Embracing The Complex
The Best Model is No Model
The Intuitive Teacher series is based on the work of Dr. Caleb Gattegno, a world-renowned educator, who transformed our ideas about how we learn or truly get to know something about ourselves and the world.
In order to reach these ideas, he himself had to throw out what he thought he already knew about education and challenge its beliefs and practices in classrooms throughout the world.
In fact, for all the volumes written about the outcomes of these experiments, Dr. Gattegno’s greatest finding was about the process of discovery itself, a finding that runs quite contrary to the way we approach and conduct ourselves as teachers and educators in general today.
He challenged one of the greatest of all practical notions of civilization thus far; that the search for human advancement is best found in reducing complexity down to its simplest form for all to understand and follow. He showed that much of our intellectual energies are spent trying to build models or schemas of natural and human pheno Once, these schemas or systems are achieved they are adhered to by succeeding generations, as long as they produce what appear to be results. This could be anything from political movements to how to dispose of your garbage, two ideas that are constantly evolving over time.
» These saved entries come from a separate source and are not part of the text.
-- ==== Sys2Proof/Machine/RegMap.lean ====
section
/-!
DEFINITION. The register map of the block (R646 and the tables of the topic chapters): the offset of
each register, the places of its fields, and for each register its reset value and which of its bits
are RW, W1C and W1S (R20 to R22). Offsets of `CH_` registers are from the channel's window, those of
`HL_` and `MV_` registers from the Headland window.
-/

namespace Sys2Proof.Machine

/-- A field of a 32-bit register: its lowest bit and its width. -/
structure Field where
  lo : Nat
  w  : Nat
  deriving DecidableEq, Repr

/-- One row of the register list: a register or an array of registers. `dims` lists, outermost first,
the stride and the count of each index. -/
structure RegRow where
  name  : String
  base  : Nat
  dims  : List (Nat × Nat)
  reset : Nat
  rw    : Nat
  w1c   : Nat
  w1s   : Nat
  deriving DecidableEq, Repr

namespace Reg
How education itself is administered is a case in point. Few would argue that in the post modern world the education as set up in the 19th century to deal with the industrial revolution or the model of “social”education as set out by as brilliant a thinker as John Dewey is going to best serve today’s world.
So, where is the next model of education going to come from?
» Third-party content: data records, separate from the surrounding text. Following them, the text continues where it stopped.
/-- A register write to an area of the core island (R45): while the core clock is stopped it is discarded
and counted (R46), and in Halted it is discarded (R67). -/
def Cx.coreWrite (cx : Cx) (f : Cx → Cx) : Cx :=
  if cx.ch.coreStopped then cx.inc Cnt.CH_CNT_PWR_STOPPED_ACCESS
  else if cx.mode = ModeCode.halted then cx
  else f cx

/-- A register write to the always-on area of a channel (R45), discarded in Halted (R67). -/
def Cx.aonWrite (cx : Cx) (f : Cx → Cx) : Cx :=
  if cx.mode = ModeCode.halted then cx else f cx

/-- A register write to the core island of a channel. -/
def State.coreWrite (s : State) (c : ChanId) (f : Cx → Cx) : Out :=
  s.access fun s => if s.hl.resetRuns c then s else s.modChan c fun cx => cx.coreWrite f

/-- A register write to the core island of a channel, in whose reads of the cell table the ECC finds an error (R315). -/
def State.coreWriteEcc (s : State) (c : ReadBy) (f : Cx → Cx) : Out :=
  s.coreWrite c.chan fun cx => f { cx with ecc := c.ecc }

/-- A register write to the always-on area of a channel. -/
def State.aonWrite (s : State) (c : ChanId) (f : Cx → Cx) : Out :=
  s.access fun s => if s.hl.resetRuns c then s else s.modChan c fun cx => cx.aonWrite f

/-- A register write to the Headland window. -/
def State.hlWrite (s : State) (f : Headland → Headland) : Out :=
  s.access fun s => { s with hl := f s.hl }

/-- The idle timer restarts (R469). -/
def Cx.idleRestart (cx : Cx) : Cx :=
  cx.setf Reg.CH_PWR_STATUS F.CH_PWR_STATUS_IDLE_EXPIRED 0

/-! ### Vectors and streams -/

/-- Send a vector message (R408): a masked vector becomes pending instead. -/
def Headland.sendVector (h : Headland) (v : Nat) : Headland :=
  let m := if v < 32 then Reg.HL_VEC_MASK_LO else Reg.HL_VEC_MASK_HI
  let p := if v < 32 then Reg.HL_VEC_PEND_LO else Reg.HL_VEC_PEND_HI
  let b : Field := ⟨v % 32, 1⟩
  if h.flg m b then h.setf p b 1
  else { h.inc Cnt.HL_CNT_VEC_MSGS with pins := { h.pins with vecLast := some v } }

/-- Vector messages, watches and unwatches at the head of a list of items are sent, in order. -/
def drainMsgs : List StreamItem → Headland → List StreamItem × Headland
  | .vector v :: r, h => drainMsgs r (h.sendVector v)
  | .watch l :: r, h => drainMsgs r { h with pins := { h.pins with watchLast := some (l, true) } }
  | .unwatch l :: r, h => drainMsgs r { h with pins := { h.pins with watchLast := some (l, false) } }
  | l, h => (l, h)

/-- Vector messages, watches and unwatches expect no response (R655): those at the head of a stream leave it at once. While
TEST_EN is 1 the port issues nothing (R624). -/
def drainHead (l : List StreamItem) (h : Headland) : List StreamItem × Headland :=
  if h.pins.testEn then (l, h) else drainMsgs l h

/-- Append an item to the channel's ordered write stream (R398). A closed stream takes nothing
(R75 step 2). -/
def Cx.push (cx : Cx) (i : StreamItem) : Cx :=
  if cx.ch.stream.closed then cx
  else
    let r := drainHead (cx.ch.stream.items ++ [i]) cx.hl
    { cx with ch := { cx.ch with stream := { cx.ch.stream with items := r.1 } }, hl := r.2 }

/-- The Headland stream's writes are discarded after a fatal error on it (R590). -/
def Headland.fatal (h : Headland) : Bool :=
  h.flg Reg.HL_HP_STATUS F.HL_HP_STATUS_HL_FATAL

/-- The sources of records in a list of items stop being pending (R403). (DEDUCED, log entry 68) -/
def Headland.endPending (h : Headland) : List StreamItem → Headland
  | [] => h
  | .event r :: l => (h.setf (Reg.HL_EVSRC r.source) F.HL_EVSRC_PENDING 0).endPending l
  | _ :: l => h.endPending l

/-- Append an item to the Headland's write stream. After a fatal error the item is discarded and counted, and a
record's source is no longer pending (R403, R590). (DEDUCED, log entry 68) -/
def Headland.push (h : Headland) (i : StreamItem) : Headland :=
  if h.fatal then (h.endPending [i]).inc Cnt.HL_CNT_HP_HL_DISCARD
  else
    let r := drainHead (h.stream.items ++ [i]) h
    { r.2 with stream := { h.stream with items := r.1 } }

/-- Bytes of one data write: it does not cross a 256 B boundary (R585). -/
def splitWrites (kind : WrKind) : Nat → Nat → List Byte → List StreamItem
  | 0, _, _ => []
  | _, _, [] => []
  | fuel + 1, a, bs =>
    let n := 256 - a % 256
    .data kind (BitVec.ofNat 64 a) (bs.take n) :: splitWrites kind fuel (a + n) (bs.drop n)

def Cx.pushAll (cx : Cx) (is : List StreamItem) : Cx :=
  is.foldl Cx.push cx

def Headland.pushAll (h : Headland) (is : List StreamItem) : Headland :=
  is.foldl Headland.push h

/-- Write bytes to host memory at `a` on the channel's stream. -/
def Cx.hostWrite (cx : Cx) (kind : WrKind) (a : Nat) (bs : List Byte) : Cx :=
  cx.pushAll (splitWrites kind (bs.length + 1) a bs)

/-- Write bytes to host memory at `a` on the Headland's stream. -/
def Headland.hostWrite (h : Headland) (kind : WrKind) (a : Nat) (bs : List Byte) : Headland :=
  h.pushAll (splitWrites kind (bs.length + 1) a bs)

/-! ### Events (R399, R403) -/

/-- The record of a source in a list of stream items. -/
def findEvent (src : Nat) : List StreamItem → Option EvRec
  | [] => none
  | .event r :: l => if r.source = src then some r else findEvent src l
  | _ :: l => findEvent src l

/-- The items without the record of a source. -/
def dropEvent (src : Nat) (l : List StreamItem) : List StreamItem :=
  l.filter fun i => match i with
    | .event r => r.source != src
    | _ => true

/-- Number of deferred records of a ring, kept in HL_EVR_STAT.DEFERRED (R405). -/
def Headland.syncDeferred (h : Headland) (ring : Nat) : Headland :=
  h.setf (Reg.HL_EVR_STAT ring) F.HL_EVR_STAT_DEFERRED
    (h.deferred.filter (fun r => r.ring == ring)).length

/-- A new record of a source, as R403 creates it. -/
def Headland.newRec (h : Headland) (src : Nat) (detail : Word) : EvRec :=
  ⟨src, h.fld (Reg.HL_EVSRC src) F.HL_EVSRC_RING, 1, detail, h.stu.tick⟩

/-- A further occurrence merged into a pending record (R403). -/
def Headland.merge (h : Headland) (r : EvRec) (detail : Word) : EvRec :=
  { r with count := min 255 (r.count + 1), detail := detail, tick := h.stu.tick }

/-- Raise a source of the Headland: its record enters the Headland stream (R399, R403). -/
def Headland.raise (h : Headland) (src : Nat) (detail : Nat) : Headland :=
  let d := BitVec.ofNat 32 detail
  if h.flg (Reg.HL_EVSRC src) F.HL_EVSRC_EN = false then h
  else if h.flg (Reg.HL_EVSRC src) F.HL_EVSRC_PENDING = false then
    (h.setf (Reg.HL_EVSRC src) F.HL_EVSRC_PENDING 1).push (.event (h.newRec src d))
  else match findEvent src h.stream.items with
    | some r =>
      (({ h with stream := { h.stream with items := dropEvent src h.stream.items } } : Headland).inc
        Cnt.HL_CNT_EV_COALESCED).push (.event (h.merge r d))
    | none => match h.deferred.find? (fun r => r.source == src) with
      | some r =>
        ((({ h with deferred := h.deferred.filter (fun x => x.source != src) } : Headland).syncDeferred
          r.ring).inc Cnt.HL_CNT_EV_COALESCED).push (.event (h.merge r d))
      | none => h

/-- Raise channel source `src` on the channel's stream, or on the Headland's (R399, R403). A stream that a channel reset
has closed takes no record (R75). -/
def Cx.raiseOn (cx : Cx) (viaHl : Bool) (src : Nat) (detail : Nat) : Cx :=
  let h := cx.hl
  let d := BitVec.ofNat 32 detail
  let out (cx : Cx) (r : EvRec) : Cx :=
    if viaHl then cx.onHl (fun h => h.push (.event r)) else cx.push (.event r)
  if h.flg (Reg.HL_EVSRC src) F.HL_EVSRC_EN = false ∨ (!viaHl && cx.ch.stream.closed) then cx
  else if h.flg (Reg.HL_EVSRC src) F.HL_EVSRC_PENDING = false then
    out (cx.onHl fun h => h.setf (Reg.HL_EVSRC src) F.HL_EVSRC_PENDING 1) (h.newRec src d)
  else
    let cleared : Cx :=
      { cx with
        ch := { cx.ch with stream := { cx.ch.stream with items := dropEvent src cx.ch.stream.items } }
        hl := { h with
          stream := { h.stream with items := dropEvent src h.stream.items }
          deferred := h.deferred.filter (fun x => x.source != src) } }
    match findEvent src cx.ch.stream.items with
    | some r => out (cleared.onHl fun h => h.inc Cnt.HL_CNT_EV_COALESCED) (h.merge r d)
    | none => match findEvent src h.stream.items with
      | some r => out (cleared.onHl fun h => h.inc Cnt.HL_CNT_EV_COALESCED) (h.merge r d)
      | none => match h.deferred.find? (fun r => r.source == src) with
        | some r =>
          out (cleared.onHl fun h => (h.syncDeferred r.ring).inc Cnt.HL_CNT_EV_COALESCED) (h.merge r d)
        | none => cx

/-- Raise the channel's event `k` (R401). It goes by the Headland while the core clock is stopped
(R399). -/
def Cx.raise (cx : Cx) (k : Nat) (detail : Nat) : Cx :=
  cx.raiseOn cx.ch.coreStopped (24 * cx.id.val + k) detail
Dr. Gattegno might argue paradoxically here for a model which emphasis no model. His approach of acquiring knowledge is based on intuition, which entails embracing complexity as opposed to “intellectually” meddling with a problem in an attempt to reduce it to something simple.
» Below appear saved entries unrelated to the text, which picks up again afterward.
-- ==== Sys2Proof/Machine/Flags.lean ====
section
/-!
DEFINITION. The check codes of the manual: the IEEE 802.3 CRC-32 of a frame (R123), CRC-32C (R282), the
CRC-64 of an address tag (R241), CRC-16 (R96, R477), the Toeplitz hash (R283), and the XOR and odd-parity
helpers they use.
-/

namespace Sys2Proof.Machine

open Sys2Proof

/-- `n` shifts of a left-shifting CRC register of width `w`. -/
def crcShiftL (w poly : Nat) : Nat → Nat → Nat
  | 0, c => c
  | n + 1, c =>
    crcShiftL w poly n (if nbit c (w - 1) then (c * 2 % 2 ^ w) ^^^ poly else c * 2 % 2 ^ w)

/-- `n` shifts of a right-shifting (bit-reflected) CRC register. -/
def crcShiftR (poly : Nat) : Nat → Nat → Nat
  | 0, c => c
  | n + 1, c => crcShiftR poly n (if nbit c 0 then c / 2 ^^^ poly else c / 2)

/-- CRC of width `w`, most significant bit first, no reflection and no final inversion. -/
def crcMsb (w poly init : Nat) (bs : List Byte) : Nat :=
  bs.foldl (fun c b => crcShiftL w poly 8 (c ^^^ b.toNat * 2 ^ (w - 8))) init

/-- CRC-32 with reflected input and output, initial value and final XOR of all ones. -/
def crcRefl32 (poly : Nat) (bs : List Byte) : Nat :=
  (bs.foldl (fun c b => crcShiftR poly 8 (c ^^^ b.toNat)) 0xFFFFFFFF) ^^^ 0xFFFFFFFF

/-- The IEEE 802.3 CRC-32 (R123); 0xEDB88320 is the reflected polynomial. -/
def crc32 (bs : List Byte) : Nat :=
  crcRefl32 0xEDB88320 bs

/-- CRC-32C (R282): 0x82F63B78 is 0x1EDC6F41 reflected. -/
def crc32c (bs : List Byte) : Nat :=
  crcRefl32 0x82F63B78 bs

/-- CRC-64 under the ECMA-182 polynomial (R241). -/
def crc64 (bs : List Byte) : Nat :=
  crcMsb 64 0x42F0E1EBA9EA3693 0 bs

/-- CRC-16 with polynomial 0x1021 and initial value 0xFFFF (R96, R477). -/
def crc16 (bs : List Byte) : Nat :=
  crcMsb 16 0x1021 0xFFFF bs

/-- The FCS bytes of a frame. -/
def fcsOf (bs : List Byte) : List Byte :=
  leBytes 4 (crc32 bs)

/-- The last four bytes match the CRC of those before them (R123). -/
def fcsOk (bs : List Byte) : Bool :=
  decide (bs.drop (bs.length - 4) = fcsOf (bs.take (bs.length - 4)))

/-- A host frame as it is stored: padded with zeros to 60 B and followed by its FCS (R361). -/
def padFcs (bs : List Byte) : List Byte :=
  let p := bs ++ List.replicate (60 - bs.length) 0
  p ++ fcsOf p

/-- The Toeplitz hash over input bits (R283): `k` is the key as a 320-bit number, key byte 0 first. -/
def toeplitzBits (k : Nat) : Nat → List Bool → Nat → Nat
  | _, [], h => h
  | i, b :: bs, h => toeplitzBits k (i + 1) bs (if b then h ^^^ (k / 2 ^ (288 - i) % 2 ^ 32) else h)

/-- The bits of a byte, most significant first. -/
def byteBits (b : Byte) : List Bool :=
  [nbit b.toNat 7, nbit b.toNat 6, nbit b.toNat 5, nbit b.toNat 4, nbit b.toNat 3, nbit b.toNat 2,
   nbit b.toNat 1, nbit b.toNat 0]

/-- Toeplitz hash of the first 36 input bytes (R283). -/
def toeplitz (key : Nat) (bs : List Byte) : Nat :=
  toeplitzBits key 0 ((bs.take 36).flatMap byteBits) 0

end Sys2Proof.Machine
end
Initiative learning is more than just a mental process. It is equally getting to know something using all human attributes, including perception of the senses and at some level having an emotional response, including feeling inspired.
However, initiative learning and knowing cannot occur with the stimulus of complex reality. Attempts to simplify reality through schemization limits learning to a mental process only and not a truly human experience that can truly mastering knowledge.
Think of a courier company who must train its drivers to transverse difficult and complex routes in a large city in a limited amount of time. One new group of drivers is kept in a classroom for six months studying a map of the city and being told of all the situations they might encounter in day by an instructor, while another group is put on the street immediately with no map but simple instructions of where to delivery a parcel. At first they are given simple delivers and basic verbal instructions of how to get to their destination and allowed to ask for directions along the way. As the weeks past they are given more complex and increased deliveries at all times during the day, so they experience the city at different times of the day and in all driving conditions. They make a lot of mistakes at first but learn to trust their instincts on a highly visceral level.
Now, imagine after six months there is an earthquake damaging and disrupting the usual complex patterns of movement in the city. Which group of drivers would you depend on to deliver crucial medical equipment and supplies to deal with the crisis? Who would have the ability to creativity think their way through the danger and perils created by a natural disaster, which for most humans is when complex reality is completely felt for the first time.
Clearly, people and organizations need constructs or schemas to function within. For example, construction constructors need blueprints, politicians need ideologies, as often expressed in “party platforms” and even liberal thinkers need to follow a plan or agenda to be effective. Educators of course need a curriculum.
However, as educators we must also take responsibility for creating people who have a love of learning first and foremost. In all that he talked about and designed to aid in learning, Dr. Gattegno created the type of challenges needed for students to embrace reality and learn initiatively. For example, the Words in Color program uses the sensory stimulations of color and sound to allow young students to experience literacy by building their own words and language from scratch.
Educators from around the world who have employed Dr. Gattegno’s initiative approaches in their classrooms have reported producing people who love to learn and can produce inordinate yields of knowledge as by product of these this love for learning.